[TASK PROMPT] Write out the records word for word.

Dataset entries:
○ ○ ○ ○ ○

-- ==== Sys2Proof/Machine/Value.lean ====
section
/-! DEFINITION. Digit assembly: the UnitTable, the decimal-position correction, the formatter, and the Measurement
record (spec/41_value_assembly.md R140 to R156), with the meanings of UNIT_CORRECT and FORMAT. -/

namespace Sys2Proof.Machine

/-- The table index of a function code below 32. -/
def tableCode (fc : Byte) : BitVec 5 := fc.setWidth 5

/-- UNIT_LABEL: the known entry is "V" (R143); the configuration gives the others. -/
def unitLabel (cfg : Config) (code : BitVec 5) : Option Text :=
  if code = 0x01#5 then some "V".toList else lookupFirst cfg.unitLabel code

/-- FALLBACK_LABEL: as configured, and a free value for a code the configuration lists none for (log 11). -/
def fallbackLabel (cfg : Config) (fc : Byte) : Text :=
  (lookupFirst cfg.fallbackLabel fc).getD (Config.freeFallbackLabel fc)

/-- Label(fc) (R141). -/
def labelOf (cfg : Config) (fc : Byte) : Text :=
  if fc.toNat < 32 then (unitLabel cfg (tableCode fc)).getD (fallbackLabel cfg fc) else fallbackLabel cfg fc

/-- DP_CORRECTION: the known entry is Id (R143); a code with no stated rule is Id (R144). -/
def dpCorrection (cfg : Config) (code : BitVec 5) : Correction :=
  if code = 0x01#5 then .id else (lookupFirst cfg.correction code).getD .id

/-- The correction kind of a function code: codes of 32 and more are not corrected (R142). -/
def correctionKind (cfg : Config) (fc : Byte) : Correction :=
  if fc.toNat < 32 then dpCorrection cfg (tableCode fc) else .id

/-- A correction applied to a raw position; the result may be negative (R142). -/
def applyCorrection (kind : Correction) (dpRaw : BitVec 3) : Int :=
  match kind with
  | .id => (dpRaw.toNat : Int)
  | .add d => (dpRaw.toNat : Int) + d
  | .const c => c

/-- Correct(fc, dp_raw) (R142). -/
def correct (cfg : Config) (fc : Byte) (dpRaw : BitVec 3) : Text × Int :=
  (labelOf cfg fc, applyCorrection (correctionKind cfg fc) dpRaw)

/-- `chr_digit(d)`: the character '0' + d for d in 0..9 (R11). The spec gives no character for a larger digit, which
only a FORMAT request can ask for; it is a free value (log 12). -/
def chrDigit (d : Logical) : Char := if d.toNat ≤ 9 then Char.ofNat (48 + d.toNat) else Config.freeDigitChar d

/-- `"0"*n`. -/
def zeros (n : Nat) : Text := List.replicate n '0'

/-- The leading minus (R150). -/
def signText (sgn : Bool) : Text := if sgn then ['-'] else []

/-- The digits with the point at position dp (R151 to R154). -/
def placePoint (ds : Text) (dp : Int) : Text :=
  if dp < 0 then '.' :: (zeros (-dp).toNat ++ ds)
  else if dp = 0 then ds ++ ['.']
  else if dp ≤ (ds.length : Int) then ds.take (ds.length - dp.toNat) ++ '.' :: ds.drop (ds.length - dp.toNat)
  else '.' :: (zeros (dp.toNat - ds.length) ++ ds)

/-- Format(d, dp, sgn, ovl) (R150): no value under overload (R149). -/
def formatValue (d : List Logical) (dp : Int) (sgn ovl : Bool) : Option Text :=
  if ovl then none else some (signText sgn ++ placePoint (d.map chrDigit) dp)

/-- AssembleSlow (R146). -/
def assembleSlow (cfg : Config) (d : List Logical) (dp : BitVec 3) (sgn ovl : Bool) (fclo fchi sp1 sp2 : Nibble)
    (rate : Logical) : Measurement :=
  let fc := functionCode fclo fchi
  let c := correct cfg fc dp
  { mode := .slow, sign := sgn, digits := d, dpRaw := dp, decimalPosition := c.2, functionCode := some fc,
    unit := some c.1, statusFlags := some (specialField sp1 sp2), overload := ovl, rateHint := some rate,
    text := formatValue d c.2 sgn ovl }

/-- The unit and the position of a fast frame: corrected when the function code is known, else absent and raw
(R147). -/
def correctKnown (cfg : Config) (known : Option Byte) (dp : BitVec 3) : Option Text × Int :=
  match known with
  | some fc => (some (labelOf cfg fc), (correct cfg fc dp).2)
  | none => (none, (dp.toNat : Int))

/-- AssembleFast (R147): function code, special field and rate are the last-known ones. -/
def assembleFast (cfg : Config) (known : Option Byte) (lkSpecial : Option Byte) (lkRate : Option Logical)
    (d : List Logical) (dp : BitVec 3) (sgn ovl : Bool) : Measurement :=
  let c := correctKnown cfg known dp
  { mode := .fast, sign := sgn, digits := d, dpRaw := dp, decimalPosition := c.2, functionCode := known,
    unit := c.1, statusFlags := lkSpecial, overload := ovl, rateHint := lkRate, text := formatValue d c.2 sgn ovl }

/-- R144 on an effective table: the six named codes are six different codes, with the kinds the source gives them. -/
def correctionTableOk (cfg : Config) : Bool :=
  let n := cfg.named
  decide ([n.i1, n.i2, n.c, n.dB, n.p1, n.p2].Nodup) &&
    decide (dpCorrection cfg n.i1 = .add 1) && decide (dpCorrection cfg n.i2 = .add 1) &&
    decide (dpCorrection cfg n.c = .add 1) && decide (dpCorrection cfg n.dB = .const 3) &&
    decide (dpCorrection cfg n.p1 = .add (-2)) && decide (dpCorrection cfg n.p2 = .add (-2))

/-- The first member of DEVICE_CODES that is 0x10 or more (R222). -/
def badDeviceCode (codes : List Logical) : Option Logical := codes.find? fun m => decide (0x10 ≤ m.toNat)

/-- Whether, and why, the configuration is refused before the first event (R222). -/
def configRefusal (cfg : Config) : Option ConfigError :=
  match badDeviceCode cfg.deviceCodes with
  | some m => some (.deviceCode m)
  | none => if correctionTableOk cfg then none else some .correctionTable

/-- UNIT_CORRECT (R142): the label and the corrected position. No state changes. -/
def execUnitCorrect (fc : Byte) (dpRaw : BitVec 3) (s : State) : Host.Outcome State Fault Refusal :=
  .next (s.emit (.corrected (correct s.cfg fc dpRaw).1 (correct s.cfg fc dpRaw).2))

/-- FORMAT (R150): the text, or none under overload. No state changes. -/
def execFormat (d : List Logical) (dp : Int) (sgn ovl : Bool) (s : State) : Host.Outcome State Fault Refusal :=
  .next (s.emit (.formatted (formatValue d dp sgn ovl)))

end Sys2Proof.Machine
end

○ ○ ○ ○ ○

[EXPECTED ANSWER]
-- ==== Sys2Proof/Machine/Value.lean ====
section
/-! DEFINITION. Digit assembly: the UnitTable, the decimal-position correction, the formatter, and the Measurement
record (spec/41_value_assembly.md R140 to R156), with the meanings of UNIT_CORRECT and FORMAT. -/

namespace Sys2Proof.Machine

/-- The table index of a function code below 32. -/
def tableCode (fc : Byte) : BitVec 5 := fc.setWidth 5

/-- UNIT_LABEL: the known entry is "V" (R143); the configuration gives the others. -/
def unitLabel (cfg : Config) (code : BitVec 5) : Option Text :=
  if code = 0x01#5 then some "V".toList else lookupFirst cfg.unitLabel code

/-- FALLBACK_LABEL: as configured, and a free value for a code the configuration lists none for (log 11). -/
def fallbackLabel (cfg : Config) (fc : Byte) : Text :=
  (lookupFirst cfg.fallbackLabel fc).getD (Config.freeFallbackLabel fc)

/-- Label(fc) (R141). -/
def labelOf (cfg : Config) (fc : Byte) : Text :=
  if fc.toNat < 32 then (unitLabel cfg (tableCode fc)).getD (fallbackLabel cfg fc) else fallbackLabel cfg fc

/-- DP_CORRECTION: the known entry is Id (R143); a code with no stated rule is Id (R144). -/
def dpCorrection (cfg : Config) (code : BitVec 5) : Correction :=
  if code = 0x01#5 then .id else (lookupFirst cfg.correction code).getD .id

/-- The correction kind of a function code: codes of 32 and more are not corrected (R142). -/
def correctionKind (cfg : Config) (fc : Byte) : Correction :=
  if fc.toNat < 32 then dpCorrection cfg (tableCode fc) else .id

/-- A correction applied to a raw position; the result may be negative (R142). -/
def applyCorrection (kind : Correction) (dpRaw : BitVec 3) : Int :=
  match kind with
  | .id => (dpRaw.toNat : Int)
  | .add d => (dpRaw.toNat : Int) + d
  | .const c => c

/-- Correct(fc, dp_raw) (R142). -/
def correct (cfg : Config) (fc : Byte) (dpRaw : BitVec 3) : Text × Int :=
  (labelOf cfg fc, applyCorrection (correctionKind cfg fc) dpRaw)

/-- `chr_digit(d)`: the character '0' + d for d in 0..9 (R11). The spec gives no character for a larger digit, which
only a FORMAT request can ask for; it is a free value (log 12). -/
def chrDigit (d : Logical) : Char := if d.toNat ≤ 9 then Char.ofNat (48 + d.toNat) else Config.freeDigitChar d

/-- `"0"*n`. -/
def zeros (n : Nat) : Text := List.replicate n '0'

/-- The leading minus (R150). -/
def signText (sgn : Bool) : Text := if sgn then ['-'] else []

/-- The digits with the point at position dp (R151 to R154). -/
def placePoint (ds : Text) (dp : Int) : Text :=
  if dp < 0 then '.' :: (zeros (-dp).toNat ++ ds)
  else if dp = 0 then ds ++ ['.']
  else if dp ≤ (ds.length : Int) then ds.take (ds.length - dp.toNat) ++ '.' :: ds.drop (ds.length - dp.toNat)
  else '.' :: (zeros (dp.toNat - ds.length) ++ ds)

/-- Format(d, dp, sgn, ovl) (R150): no value under overload (R149). -/
def formatValue (d : List Logical) (dp : Int) (sgn ovl : Bool) : Option Text :=
  if ovl then none else some (signText sgn ++ placePoint (d.map chrDigit) dp)

/-- AssembleSlow (R146). -/
def assembleSlow (cfg : Config) (d : List Logical) (dp : BitVec 3) (sgn ovl : Bool) (fclo fchi sp1 sp2 : Nibble)
    (rate : Logical) : Measurement :=
  let fc := functionCode fclo fchi
  let c := correct cfg fc dp
  { mode := .slow, sign := sgn, digits := d, dpRaw := dp, decimalPosition := c.2, functionCode := some fc,
    unit := some c.1, statusFlags := some (specialField sp1 sp2), overload := ovl, rateHint := some rate,
    text := formatValue d c.2 sgn ovl }

/-- The unit and the position of a fast frame: corrected when the function code is known, else absent and raw
(R147). -/
def correctKnown (cfg : Config) (known : Option Byte) (dp : BitVec 3) : Option Text × Int :=
  match known with
  | some fc => (some (labelOf cfg fc), (correct cfg fc dp).2)
  | none => (none, (dp.toNat : Int))

/-- AssembleFast (R147): function code, special field and rate are the last-known ones. -/
def assembleFast (cfg : Config) (known : Option Byte) (lkSpecial : Option Byte) (lkRate : Option Logical)
    (d : List Logical) (dp : BitVec 3) (sgn ovl : Bool) : Measurement :=
  let c := correctKnown cfg known dp
  { mode := .fast, sign := sgn, digits := d, dpRaw := dp, decimalPosition := c.2, functionCode := known,
    unit := c.1, statusFlags := lkSpecial, overload := ovl, rateHint := lkRate, text := formatValue d c.2 sgn ovl }

/-- R144 on an effective table: the six named codes are six different codes, with the kinds the source gives them. -/
def correctionTableOk (cfg : Config) : Bool :=
  let n := cfg.named
  decide ([n.i1, n.i2, n.c, n.dB, n.p1, n.p2].Nodup) &&
    decide (dpCorrection cfg n.i1 = .add 1) && decide (dpCorrection cfg n.i2 = .add 1) &&
    decide (dpCorrection cfg n.c = .add 1) && decide (dpCorrection cfg n.dB = .const 3) &&
    decide (dpCorrection cfg n.p1 = .add (-2)) && decide (dpCorrection cfg n.p2 = .add (-2))

/-- The first member of DEVICE_CODES that is 0x10 or more (R222). -/
def badDeviceCode (codes : List Logical) : Option Logical := codes.find? fun m => decide (0x10 ≤ m.toNat)

/-- Whether, and why, the configuration is refused before the first event (R222). -/
def configRefusal (cfg : Config) : Option ConfigError :=
  match badDeviceCode cfg.deviceCodes with
  | some m => some (.deviceCode m)
  | none => if correctionTableOk cfg then none else some .correctionTable

/-- UNIT_CORRECT (R142): the label and the corrected position. No state changes. -/
def execUnitCorrect (fc : Byte) (dpRaw : BitVec 3) (s : State) : Host.Outcome State Fault Refusal :=
  .next (s.emit (.corrected (correct s.cfg fc dpRaw).1 (correct s.cfg fc dpRaw).2))

/-- FORMAT (R150): the text, or none under overload. No state changes. -/
def execFormat (d : List Logical) (dp : Int) (sgn ovl : Bool) (s : State) : Host.Outcome State Fault Refusal :=
  .next (s.emit (.formatted (formatValue d dp sgn ovl)))

end Sys2Proof.Machine
end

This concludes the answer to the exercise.